Gli spermatozoi, in particolare, si sviluppano nei tubuli seminiferi. Si stima che in un mese si producano dai 10 ai 30 miliardi di spermatozoi.
Lo sviluppo di queste cellule avviene nell’epitelio germinativo (tessuto, presente nei testicoli, che produce gli spermatozoi) a partire da cellule non differenziate, definite staminali.
Gli elementi cellulari che costituiscono i vari stadi di evoluzione del gamete maschile sono denominati: spermatogonio A, spermatogonio B, spermatocita di primo ordine, spermatocita di secondo ordine, spermatide e spermatozoo.

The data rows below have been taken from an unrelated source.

-- ==== Sys2Proof/Word.lean ====
section
/-! DEFINITION. The two sizes of data TWC computes with (R8, R12): a byte and a 32-bit word. -/

namespace Sys2Proof

/-- A byte, a number 0 to 255 (R12). Addition and subtraction wrap: these are `+8` and `-8` of R13. -/
abbrev Byte := BitVec 8

/-- A word, a number 0 to 2^32 - 1, bit 0 least significant (R12). Addition and subtraction wrap: `+32`, `-32` of R13. -/
abbrev Word := BitVec 32

end Sys2Proof
end

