-- ==== Sys2Proof/Machine/Bus.lean ====
section
/-! DEFINITION. Host accesses to the control registers (R38, R232), all but the launch that a write to CMD is. No access
raises an error (R44, R232). -/

namespace Sys2Proof.Machine

open Sys2Proof

/-- The bus address of control register n (R68). -/
def regAddress (n : Nat) : Nat := Config.base + 4 * n

/-- The control register a bus address names, if it is the address of one (R68). -/
def regOfAddress (addr : Nat) : Option Nat :=
  if Config.base ≤ addr ∧ (addr - Config.base) % 4 = 0 then some ((addr - Config.base) / 4) else none

/-- A write of a byte to DIN (R41): appended, or dropped with OVF set when the queue is full. -/
def State.pushDin (b : Byte) (s : State) : State :=
  if s.din.length < Config.bufcap then { s with din := s.din ++ [b] } else { s with ovf := true }

/-- A read of DOUT (R41): the oldest byte, zero-extended, is removed; 0 and no change when the queue is empty. -/
def State.popDout (s : State) : Word × State :=
  match s.dout with
  | [] => (0#32, s)
  | b :: rest => (b.setWidth 32, { s with dout := rest })

/-- A write of v to register r, other than CMD (R232). Only ARG0 and DIN have an effect; the other registers and every
number of 10 or more ignore it (R38). -/
def State.writeReg (r : Nat) (v : Word) (s : State) : State :=
  match r with
  | 1 => { s with arg0 := v }
  | 6 => s.pushDin (v.extractLsb' 0 8)
  | _ => s

/-- A read of register r (R232): the value returned, and the state after. Only DOUT changes the state; CMD, DIN and every
number of 10 or more read 0 (R38). -/
def State.readReg (r : Nat) (s : State) : Word × State :=
  match r with
  | 1 => (s.arg0, s)
  | 2 => (s.status, s)
  | 3 => (s.res0, s)
  | 4 => (s.res1, s)
  | 5 => (s.res2, s)
  | 7 => s.popDout
  | 8 => (BitVec.ofNat 32 s.din.length, s)
  | 9 => (BitVec.ofNat 32 s.dout.length, s)
  | _ => (0#32, s)

/-- The reset event (R270, R271): the state of R48. The host's list and the command index over it are not the machine's
to reset (log 10). -/
def State.resetEvent (s : State) : State := { State.reset with cmdIndex := s.cmdIndex, pending := s.pending }

end Sys2Proof.Machine
end

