-- ==== Sys2Proof/Machine/Step.lean ====
section
/-! DEFINITION. One step of the machine: the next host event, if there is one (R11, R71, R251; log 1). -/

namespace Sys2Proof.Machine

open Sys2Proof

/-- One step: the oldest pending host event is taken off the list and performed. With none pending nothing happens, since
nothing happens in TWC but as the effect of a host access (R251). -/
def step (s : State) : Host.Outcome State Fault Refusal :=
  match s.pending with
  | [] => .next s
  | e :: rest => perform e { s with pending := rest }

/-- The command word `w` as the next command the machine runs (log 3). -/
def State.withFetchWord (s : State) (nbits w : Nat) : State := s.placeCommand nbits w

end Sys2Proof.Machine
end

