/-- Settles O50: the first field that runs past the end of the file ends the entry, and its error the whole walk. -/
theorem truncatedFieldStopsTheWalk : Obligations.TruncatedFieldStopsTheWalk := by
  refine ⟨?field, ?count, ?entry, ?table, ?archive⟩
  case field => exact fun p c file pos n s short => readField_of_short p c s short
  case count => exact fun p c file pos s short => readEntry_of_short_count p c s short
  case entry =>
    rintro p c file pos n s k ready inFile rfl
    exact ⟨readEntry_of_short p ready inFile, readEntry_of_long_name p ready inFile⟩
  case table => exact fun p c file count pos s k ready nonzero short => readEntries_of_short p ready nonzero short
  case archive =>
    intro p secret cH cC filename file s t es hdin yields nonempty
    obtain ⟨_, offset1, seed2, h, _, _, _, s4, -, -, -, -, -, -, declared, table, sums⟩ :=
      archiveNeedsAnIntactHeader p secret cH cC filename file s t es yields
    obtain ⟨offset1Sum, seed2Sum⟩ := sums hdin
    rw [← offset1Sum, ← seed2Sum, declared]
    exact readTable_eq_ok_room (declared ▸ mt List.length_eq_zero_iff.mp nonempty) table

end Sys2Proof.Machine

/-! ## The network key family: the derived key, the key schedule and NKD.LOAD -/

namespace Sys2Proof.Machine

open Sys2Proof

/-! ### NKD.DERIVE and NKD.LOAD -/

/-- The whole effect of ending a command in BoundsError (R246). -/
theorem raiseError_bounds (s : State) :
    s.raiseError .bounds = { s with err := .bounds, sBnd := true, dout := [], din := [] } := rfl

/-- The whole effect of NKD.DERIVE on a slice that lies in the blob (R184, R185, R92). -/
theorem cmdNkdDerive_of_fits (p : Config.Params) (s : State) {offset size : Nat} {key : Vector Byte 268}
    (hoffset : offset = (p.nkfields s.arg0).1.val) (hsize : size = (p.nkfields s.arg0).2.val) (hne : size ≠ 0)
    (hfits : offset + size ≤ s.din.length)
    (hkey : key = prependHeader p.nkhdr (ksa ((s.din.drop offset).take size))) :
    cmdNkdDerive p s = { s with
      nkey := some key, dout := key.toList, err := .ok, res0 := BitVec.ofNat 32 offset, res1 := BitVec.ofNat 32 size
      din := [] } := by
  rcases cmdNkdDerive_cases p s offset size hoffset hsize with ⟨hzero, -⟩ | ⟨-, hpast, -⟩ | ⟨-, -, key', hkey', e⟩
  · exact absurd hzero hne
  · exact absurd hfits (Nat.not_le.mpr hpast)
  · rw [e, hkey'.trans hkey.symm]
    rfl

/-- Settles O28: each outcome of the command under the conditions the statement tests in turn. -/
theorem deriveStoresAndReturnsTheKey : Obligations.DeriveStoresAndReturnsTheKey := by
  intro s offset size hoffset hsize
  rw [exec_eq_runWith, runWith, ← raiseError_configuration, ← raiseError_bounds]
  rcases cmdNkdDerive_cases Config.hw s offset size hoffset hsize with
    ⟨hzero, e⟩ | ⟨hne, hpast, e⟩ | ⟨hne, hfits, -⟩
  · rw [if_pos hzero, e]
  · rw [if_neg hne, if_pos hpast, e]
  · rw [if_neg hne, if_neg (Nat.not_lt.mpr hfits), cmdNkdDerive_of_fits Config.hw s hoffset hsize hne hfits rfl]

/-- Settles O29: the case of a slice in the blob, at the parameters' own fields. -/
theorem deriveWithAnyParameters : Obligations.DeriveWithAnyParameters := by
  refine ⟨exec_eq_runWith .nkdDerive, fun p s offset size hfields hne hfits => ⟨_, rfl, ?_⟩⟩
  have hoffset : offset.val = (p.nkfields s.arg0).1.val := by rw [hfields]
  have hsize : size.val = (p.nkfields s.arg0).2.val := by rw [hfields]
  exact cmdNkdDerive_of_fits p s hoffset hsize (Fin.val_ne_zero_iff.mpr hne) hfits rfl

/-- Settles O33: 268 bytes are the key as they stand; another length ends the command before it writes. -/
theorem loadStoresTheKeyAsGiven : Obligations.LoadStoresTheKeyAsGiven := by
  intro s
  rw [exec_eq_runWith, runWith, ← raiseError_configuration]
  rcases cmdNkdLoad_cases s with ⟨hother, e⟩ | ⟨hlen, key, hkey, e⟩
  · exact ⟨fun hlen => absurd hlen hother, fun _ => congrArg _ e⟩
  · exact ⟨fun _ => ⟨key, hkey, congrArg _ e⟩, fun hother => absurd hlen hother⟩

/-! ### the layout of the derived key -/

/-- Each byte of the derived key (R184): byte 11 is the fix-up, those before it the header's, those after it the table's. -/
theorem getElem_prependHeader (hdr : Vector Byte 12) (table : Vector Byte 256) (i : Nat) (hi : i < 268) :
    (prependHeader hdr table)[i]
      = if i = 11 then table[0] else if hlt : i < 12 then hdr[i] else table[i - 12] := by
  have fixup : (hdr ++ table)[12] = table[0] := Vector.getElem_append_right (by decide) (by decide)
  rw [prependHeader, Vector.getElem_set, fixup, Vector.getElem_append]
  simp only [eq_comm]

/-- Settles O30: the three ranges of `getElem_prependHeader`. -/
theorem derivedKeyLayout : Obligations.DerivedKeyLayout := by
  intro hdr table
  refine ⟨fun i hi => ?_, getElem_prependHeader hdr table 11 (by decide), fun i hi => ?_⟩
  · rw [getElem_prependHeader, if_neg hi.ne, dif_pos (Nat.lt_succ_of_lt hi)]
  · rw [getElem_prependHeader, if_neg (by omega), dif_neg (by omega)]
    simp only [Nat.add_sub_cancel_left]

/-! ### the key schedule -/

/-- The table and j of R183 before round n. -/
def ksaStates (k : List Byte) (n : Nat) : Vector Byte 256 × Byte :=
  (List.range n).foldl (ksaRound k) (identityTable, 0#8)

theorem ksaStates_zero (k : List Byte) : ksaStates k 0 = (identityTable, 0#8) := rfl

theorem ksaStates_succ (k : List Byte) (n : Nat) : ksaStates k (n + 1) = ksaRound k (ksaStates k n) n := by
  rw [ksaStates, List.range_succ, List.foldl_concat, ksaStates]

theorem ksa_eq_ksaStates (k : List Byte) : ksa k = (ksaStates k 256).1 := rfl

/-- Settles O32: the states before each round, by what a round and a swap do. -/
theorem ksaFollowsTheRounds : Obligations.KsaFollowsTheRounds := by
  intro k _
  refine ⟨fun n => (ksaStates k n).1, fun n => (ksaStates k n).2, identityTable_get, rfl, (ksa_eq_ksaStates k).symm, ?_⟩
  intro i kb hkb
  simp only [ksaStates_succ, ksaRound_eq k _ i kb hkb]
  refine ⟨trivial, ?atI, ?atJ, fun b hi hj => ?others⟩ <;> rw [swapEntries_get]
  case atI =>
    split
    case isTrue same => rw [← same]
    case isFalse => exact if_pos rfl
  case atJ => exact if_pos rfl
  case others => rw [if_neg hj, if_neg hi]
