/-- What the read of a cell meets (R321, R332, R333). -/
inductive CellFault
  | dataCorrected
  | dataLost
  | linkCorrected
  | linkLost
  deriving DecidableEq, Repr

/-- Which of a ring's registers a write names. -/
inductive RingReg
  | base
  | size
  | cplBase
  deriving DecidableEq, Repr

/-! ### What the Psius link carries (R413) -/

/-- A heartbeat (R414), with the corrected reference time of the sender's epoch edge where it carries an edge marker, and the
word that a device sends with it: 0 none, 1 take over, 2 fenced, 3 the sender swapped roles at its edge `epoch` (R428). -/
structure Heartbeat where
  role : Nat
  pin : Bool
  ready : Bool
  serial : Word64
  epoch : Nat
  marker : Option Nat
  word : Nat
  deriving DecidableEq, Repr

/-- One record of the table change list (R422): 0 a write of T0, 1 a removal by aging, 2 a freeze; with the pipelines, the
key and RESULT word 0. -/
structure TableChange where
  kind : Nat
  pipes : List Nat
  key : List Word64
  result : Nat
  deriving DecidableEq, Repr

/-- A capture of the state that can diverge (R421): the active epoch, meter buckets, queue tags, virtual times, shaper
buckets of queues and of groups and ports, HIT and IDLE by place, the table changes, time servo state of each time base
(consecutive intervals, last rates, then STATE, rate in use and servo error registers), SEQ fields and timestamp indices by
register offset, and the event ring sequence.  A slice holds counter values at the last capture edge.  `learned` are the
entries of a bulk copy. -/
structure Sideboard where
  epoch : Nat
  meters : SMap (Nat × Nat)
  tags : SMap (Nat × Nat)
  virtual : SMap Nat
  queueBuckets : SMap Int
  buckets : SMap Int
  hits : SMap (Bool × Bool)
  changes : List TableChange
  servos : List (Nat × List (Int × Nat) × Option Int × List Nat)
  seqs : SMap Nat
  rseq : Nat
  slice : Option (Nat × SMap Nat)
  learned : Option (List (Nat × List Word64 × Nat × Nat))
  deriving DecidableEq, Repr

Senza entrare nel dettaglio delle caratteristiche dei singoli elementi cellulari, si può dire che, nell’ambito di tale evoluzione, avvengono divisioni delle cellule.

Questi meccanismi hanno, come obiettivo finale, la produzione di una cellula aploide (cellula con 23 cromosomi). Durante tale evoluzione, i gameti maschili rimangono aderenti alle cellule di Sertoli (cellule dell’epitelio germinativo dei testicoli alle quali sono attaccate le cellule che evolvono dallo stadio di cellule germinali, ovvero le cellule dalle quali parte lo sviluppo degli spermatozoi, e a quello di quest’ultimi), per poi essere liberati, in uno stadio di maturazione quasi definitivo, nel lume del tubulo seminifero.
La maturazione finale avverrà durante la loro permanenza nell’epididimo.